- **THE TASK**
In the records below, some lines contain the word "blockLen". Copy each of them.

- **DATA EXTRACTS**
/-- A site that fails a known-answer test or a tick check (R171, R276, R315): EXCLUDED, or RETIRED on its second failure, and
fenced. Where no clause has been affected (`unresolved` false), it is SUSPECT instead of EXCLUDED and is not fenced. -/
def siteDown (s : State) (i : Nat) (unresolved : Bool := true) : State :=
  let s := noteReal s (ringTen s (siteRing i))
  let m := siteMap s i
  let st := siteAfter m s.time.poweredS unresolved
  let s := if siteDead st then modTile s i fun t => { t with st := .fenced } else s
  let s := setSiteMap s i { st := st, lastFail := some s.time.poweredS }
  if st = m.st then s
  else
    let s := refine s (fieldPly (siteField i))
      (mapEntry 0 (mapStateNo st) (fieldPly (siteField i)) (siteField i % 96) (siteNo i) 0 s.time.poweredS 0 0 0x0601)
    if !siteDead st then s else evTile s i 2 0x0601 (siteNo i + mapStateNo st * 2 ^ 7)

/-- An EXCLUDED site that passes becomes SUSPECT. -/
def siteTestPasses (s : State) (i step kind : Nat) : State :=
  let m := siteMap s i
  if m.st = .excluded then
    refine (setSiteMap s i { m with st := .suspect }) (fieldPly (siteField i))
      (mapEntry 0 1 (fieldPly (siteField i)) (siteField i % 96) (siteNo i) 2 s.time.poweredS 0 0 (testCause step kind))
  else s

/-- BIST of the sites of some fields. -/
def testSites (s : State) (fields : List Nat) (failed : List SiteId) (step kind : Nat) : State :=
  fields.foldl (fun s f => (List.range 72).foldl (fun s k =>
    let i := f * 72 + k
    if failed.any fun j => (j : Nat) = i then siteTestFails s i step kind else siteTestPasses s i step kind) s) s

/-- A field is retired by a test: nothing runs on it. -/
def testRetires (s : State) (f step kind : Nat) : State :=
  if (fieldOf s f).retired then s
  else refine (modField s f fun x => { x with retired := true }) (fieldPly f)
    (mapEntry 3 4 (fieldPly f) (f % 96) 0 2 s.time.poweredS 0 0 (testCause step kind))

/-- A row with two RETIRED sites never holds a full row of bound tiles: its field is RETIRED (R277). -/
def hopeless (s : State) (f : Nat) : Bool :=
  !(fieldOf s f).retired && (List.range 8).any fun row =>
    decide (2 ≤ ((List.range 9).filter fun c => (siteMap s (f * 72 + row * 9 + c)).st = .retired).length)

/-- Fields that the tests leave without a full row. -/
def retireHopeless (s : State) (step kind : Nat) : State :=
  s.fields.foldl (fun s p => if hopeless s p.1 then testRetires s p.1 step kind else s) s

...

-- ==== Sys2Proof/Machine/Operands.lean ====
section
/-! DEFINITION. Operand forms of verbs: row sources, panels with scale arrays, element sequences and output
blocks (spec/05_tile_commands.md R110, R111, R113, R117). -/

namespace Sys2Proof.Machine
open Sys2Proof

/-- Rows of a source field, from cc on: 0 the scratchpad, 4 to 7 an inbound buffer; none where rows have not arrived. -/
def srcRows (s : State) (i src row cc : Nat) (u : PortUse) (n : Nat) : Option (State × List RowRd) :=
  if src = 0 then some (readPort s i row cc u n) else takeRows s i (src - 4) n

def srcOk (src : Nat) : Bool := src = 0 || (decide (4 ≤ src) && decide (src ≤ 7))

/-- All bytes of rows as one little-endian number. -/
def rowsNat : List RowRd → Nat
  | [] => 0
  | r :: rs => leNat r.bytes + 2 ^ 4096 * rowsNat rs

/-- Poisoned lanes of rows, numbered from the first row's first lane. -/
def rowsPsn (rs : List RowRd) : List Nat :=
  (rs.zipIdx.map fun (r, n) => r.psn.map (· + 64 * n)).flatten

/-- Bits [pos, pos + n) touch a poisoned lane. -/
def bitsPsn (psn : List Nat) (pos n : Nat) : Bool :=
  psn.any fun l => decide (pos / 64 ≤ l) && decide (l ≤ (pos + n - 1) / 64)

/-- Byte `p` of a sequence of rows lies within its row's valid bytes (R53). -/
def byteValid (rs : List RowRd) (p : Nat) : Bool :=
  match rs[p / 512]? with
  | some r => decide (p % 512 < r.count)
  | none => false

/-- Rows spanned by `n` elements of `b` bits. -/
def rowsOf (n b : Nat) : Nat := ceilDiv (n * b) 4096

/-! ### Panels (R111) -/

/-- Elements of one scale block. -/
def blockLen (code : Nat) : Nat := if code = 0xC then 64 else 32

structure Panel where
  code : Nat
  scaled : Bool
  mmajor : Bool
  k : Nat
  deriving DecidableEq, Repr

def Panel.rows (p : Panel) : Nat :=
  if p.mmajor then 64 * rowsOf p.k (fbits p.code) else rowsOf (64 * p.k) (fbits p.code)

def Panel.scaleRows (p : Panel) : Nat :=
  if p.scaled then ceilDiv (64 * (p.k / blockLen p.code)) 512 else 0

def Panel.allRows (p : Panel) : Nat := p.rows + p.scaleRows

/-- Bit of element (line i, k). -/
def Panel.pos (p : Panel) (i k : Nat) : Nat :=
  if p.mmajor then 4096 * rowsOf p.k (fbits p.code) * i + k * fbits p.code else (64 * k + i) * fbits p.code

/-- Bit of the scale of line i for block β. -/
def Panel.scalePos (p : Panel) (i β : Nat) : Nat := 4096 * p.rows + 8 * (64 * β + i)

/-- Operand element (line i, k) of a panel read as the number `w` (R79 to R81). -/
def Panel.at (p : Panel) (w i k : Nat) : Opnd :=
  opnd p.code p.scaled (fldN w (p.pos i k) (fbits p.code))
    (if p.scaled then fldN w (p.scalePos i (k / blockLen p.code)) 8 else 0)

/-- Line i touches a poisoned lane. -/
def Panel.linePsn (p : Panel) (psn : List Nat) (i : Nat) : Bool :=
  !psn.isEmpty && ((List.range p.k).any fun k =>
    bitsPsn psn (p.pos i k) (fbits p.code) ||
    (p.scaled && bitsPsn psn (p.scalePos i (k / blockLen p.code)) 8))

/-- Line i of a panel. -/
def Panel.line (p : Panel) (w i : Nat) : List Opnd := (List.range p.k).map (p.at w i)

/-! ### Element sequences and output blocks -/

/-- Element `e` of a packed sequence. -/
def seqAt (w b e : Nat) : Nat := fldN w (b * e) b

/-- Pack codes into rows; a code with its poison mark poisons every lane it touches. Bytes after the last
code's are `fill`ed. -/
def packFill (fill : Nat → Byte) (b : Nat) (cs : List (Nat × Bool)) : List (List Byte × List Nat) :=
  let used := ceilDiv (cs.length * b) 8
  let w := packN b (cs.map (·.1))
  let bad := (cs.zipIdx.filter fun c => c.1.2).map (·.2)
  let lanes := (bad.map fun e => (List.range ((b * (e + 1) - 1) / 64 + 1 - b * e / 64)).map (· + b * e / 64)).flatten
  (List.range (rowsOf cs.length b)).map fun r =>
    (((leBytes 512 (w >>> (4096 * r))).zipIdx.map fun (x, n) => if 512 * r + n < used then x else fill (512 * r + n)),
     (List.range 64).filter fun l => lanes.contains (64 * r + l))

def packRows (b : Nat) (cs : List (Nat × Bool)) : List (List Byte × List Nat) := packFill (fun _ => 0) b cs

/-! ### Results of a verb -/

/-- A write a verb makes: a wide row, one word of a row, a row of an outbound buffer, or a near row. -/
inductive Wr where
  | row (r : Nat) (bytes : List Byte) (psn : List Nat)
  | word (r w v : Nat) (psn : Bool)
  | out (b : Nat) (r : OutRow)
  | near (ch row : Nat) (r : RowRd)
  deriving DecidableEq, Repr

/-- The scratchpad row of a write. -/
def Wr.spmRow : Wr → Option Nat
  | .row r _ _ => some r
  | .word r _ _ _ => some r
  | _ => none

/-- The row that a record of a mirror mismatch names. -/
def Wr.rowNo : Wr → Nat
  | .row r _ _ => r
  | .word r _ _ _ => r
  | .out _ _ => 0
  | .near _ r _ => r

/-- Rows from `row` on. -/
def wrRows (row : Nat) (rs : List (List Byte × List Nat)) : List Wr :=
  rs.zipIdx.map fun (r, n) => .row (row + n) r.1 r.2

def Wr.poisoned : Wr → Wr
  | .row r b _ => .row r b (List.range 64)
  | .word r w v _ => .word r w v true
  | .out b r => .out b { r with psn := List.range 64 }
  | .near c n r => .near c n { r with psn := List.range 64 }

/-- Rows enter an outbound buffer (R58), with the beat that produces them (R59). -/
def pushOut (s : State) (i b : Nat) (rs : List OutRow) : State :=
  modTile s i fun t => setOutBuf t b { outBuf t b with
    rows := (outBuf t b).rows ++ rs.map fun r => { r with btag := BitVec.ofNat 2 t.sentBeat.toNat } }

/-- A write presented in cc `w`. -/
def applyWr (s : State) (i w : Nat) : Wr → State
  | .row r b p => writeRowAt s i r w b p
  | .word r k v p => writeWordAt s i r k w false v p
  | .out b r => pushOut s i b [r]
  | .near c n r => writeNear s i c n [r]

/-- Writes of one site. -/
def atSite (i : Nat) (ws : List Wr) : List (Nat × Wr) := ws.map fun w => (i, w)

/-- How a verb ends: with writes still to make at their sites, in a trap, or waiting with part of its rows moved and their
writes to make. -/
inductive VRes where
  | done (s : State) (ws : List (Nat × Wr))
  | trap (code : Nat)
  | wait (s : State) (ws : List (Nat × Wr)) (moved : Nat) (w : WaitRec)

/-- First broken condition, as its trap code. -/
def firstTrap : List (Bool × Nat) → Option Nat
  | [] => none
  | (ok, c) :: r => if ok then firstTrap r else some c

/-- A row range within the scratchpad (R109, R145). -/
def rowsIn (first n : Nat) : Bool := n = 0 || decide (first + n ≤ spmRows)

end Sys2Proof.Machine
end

- **REPLY**
def blockLen (code : Nat) : Nat := if code = 0xC then 64 else 32
  if p.scaled then ceilDiv (64 * (p.k / blockLen p.code)) 512 else 0
    (if p.scaled then fldN w (p.scalePos i (k / blockLen p.code)) 8 else 0)
    (p.scaled && bitsPsn psn (p.scalePos i (k / blockLen p.code)) 8))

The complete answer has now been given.